Once the attacker knows a victim has been redirected, they can request the same URL themselves, without any cookies:
GET /_app/immutable/x?__pathname=/api/session HTTP/2
Host: example.vercel.appThey receive the same response as a HIT now, and can read the victim’s token.
HTTP/2 200 OK
Age: 22
Cache-Control: public, immutable, max-age=31536000
...
Server: Vercel
X-Vercel-Cache: HIT
Content-Length: 16
{"token":"1337"}
Using cache busters (unique dummy paths) and checking after redirecting, this could have been exploited on a large scale. Since this vulnerability is just part of the base Sveltekit, any SvelteKit website on Vercel that uses cookies for authentication would allow arbitrary responses to be retrieved.
The aftermath
We quickly reported the issue to Vercel, who came up with a fix to forcefully return 404 on any /_app/immutable/ path, and to strip the __pathname parameter. Since they control their whole platform, this resolves the issue automatically for all users, no manual patch required.

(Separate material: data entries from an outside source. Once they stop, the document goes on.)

/-! ## The applied level (R215) -/

/-- The largest of the three levels applies; while parked Lathes wake for a fall of the band it is not lowered (R212). -/
def State.applyLevel (s : State) : State :=
  let l := max (s.fld Reg.SHP_SHED_HEAT_LEVEL) (max (s.fld Reg.SHP_SHED_POWER_LEVEL) (s.fld Reg.SHP_SHED_BW_LEVEL))
  let old := s.fld Reg.SHP_SHED_LEVEL
  let l := if s.shp.falling then max old l else l
  let s := if l = old then s else s.setFlds [(Reg.SHP_SHED_LEVEL, l), (Reg.SHP_STATUS_SHED_CHANGED, 1)]
  let mpx (c : Nat) : Nat := min 65535 (s.charges (fun x => x.cls = c) l s.streams / 8192000)
  s.setFlds [(Reg.SHP_CHARGE_CHARGE_MPX 0, mpx 0), (Reg.SHP_CHARGE_CHARGE_MPX 1, mpx 1), (Reg.SHP_CHARGE_CHARGE_MPX 2, mpx 2),
    (Reg.SHP_CHARGE_CHARGE_MPX 3, mpx 3), (Reg.SHP_BW_BUDGET_DGB, bwBudget (s.fld Reg.SHP_TEMP_MULT)),
    (Reg.SHP_BW_DEMAND_DGB, min 65535 (s.bwAt l))]

/-- The heat and bandwidth levels follow the charges and the demand; a bandwidth level too high is lowered after 1 s. -/
def State.judgeLevels (s : State) : State :=
  let s := s.setFld Reg.SHP_SHED_HEAT_LEVEL s.heatLevel
  let need := s.bwNeed
  let bw := s.fld Reg.SHP_SHED_BW_LEVEL
  let since := if need < bw then some (s.shp.bwSince.getD s.time) else none
  let s := { s with shp := { s.shp with bwSince := since } }
  let s := if bw < need then s.setFld Reg.SHP_SHED_BW_LEVEL need else s
  let above : Bool := s.gCharge < s.charges (fun x => x.cls ≤ 1) 0 s.streams
  (s.applyLevel).status 60 Reg.SHP_STATUS_LIVE_OVERCOMMIT (if above then 1 else 0)

/-! ## Parking (R212) -/

/-- Whether Lathe n carries a row-paced stream. -/
def State.rowPaced (s : State) (n : Nat) : Bool := s.streams.any (fun e => e.2.state != 0 && e.2.cls ≤ 1 && e.2.lanes.contains n)

/-- The hottest of a list of Lathes, the lowest-numbered between equals; one with no valid reading counts coolest
(DEDUCED, log entry 59). -/
def State.hottest (s : State) : List Nat → Option Nat
  | [] => none
  | n :: r =>
    let t (k : Nat) : Nat := if s.latheTemp k = 10000 then 0 else s.latheTemp k
    match s.hottest r with
    | some m => if t m ≤ t n then some n else some m
    | none => some n

/-- The coolest of a list of Lathes, the lowest-numbered between equals. -/
def State.coolest (s : State) : List Nat → Option Nat
  | [] => none
  | n :: r =>
    match s.coolest r with
    | some m => if s.latheTemp n ≤ s.latheTemp m then some n else some m
    | none => some n

/-- Lathes in service. -/
def State.serving (s : State) : List Nat := s.lathesAll.filter (fun n => s.role n = 0)

/-- Parked Lathes. -/
def State.parkedAll (s : State) : List Nat := s.lathesAll.filter s.parked

/-- A Lathe is drained and parked; its streams leave it at their frame boundaries (R217). -/
def State.park (s : State) (n : Nat) : State :=
  let s := (s.setRole n 1).setMask Reg.SHP_LT_PARKED_MASK n true
  (s.setFld (Reg.LTH_CTRL_DRAIN n) 1).leaveSpan n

One big takeaway from this vulnerability is that caching is always tricky. Simple rules, like a prefix match, can be taken advantage of by unexpected platform features you didn’t even implement.
That’s why pentesting can be so useful. Issues like this would be hard to discover by code alone, but through a real deployment, hidden rules can be found and exploited. Aikido’s AI pentest can detect cache poisoning and cache deception attacks automatically, like it found this issue.
Key Takeaways
- On January 20, 2026, Aikido’s AI pentest system flagged something interesting in SvelteKit applications deployed on Vercel.
- We confirmed it was a cache deception vulnerability affecting default configurations.
- No misconfiguration required. Just SvelteKit + Vercel doing what they're supposed to do.
- Impact: Authenticated responses can be cached and exposed to other users.
- Any SvelteKit app running on Vercel with protected endpoints may be affected.
How to check if you're affected
Using Aikido:
If you are an Aikido user, check your central feed. You can see the issue in Aikido Intel here. Tip: Aikido rescans your repos nightly, though we recommend triggering a full rescan as well.
If you are not yet an Aikido user, set up an account and connect your repos. Our proprietary malware coverage is included in the free plan (no credit card required).
Aikido's AI pentest and web security scanning detect cache deception flows and unsafe rewrite behavior automatically.
Fix status
We disclosed this to Vercel on January 21, 2026.
Timeline
- January 20, 2026: Aikido Security identified the vulnerability, built working PoC
- January 21, 2026: Responsible disclosure to Vercel
- January 23, 2026: Report triaged
- February 9, 2026: Vercel confirms the report and starts working on a fix
- February 19, 2026: Vercel has fixed the vulnerability for all users, and advisory is published (GHSA-9pq4-5hcf-288c). The issue can be viewed in Aikido's Intel database and has the reserved CVE number of: CVE-2026-27118.
We also found a separate issue that allows for Denial of Service in an experimental feature on SvelteKit. This has also been disclosed and fixed.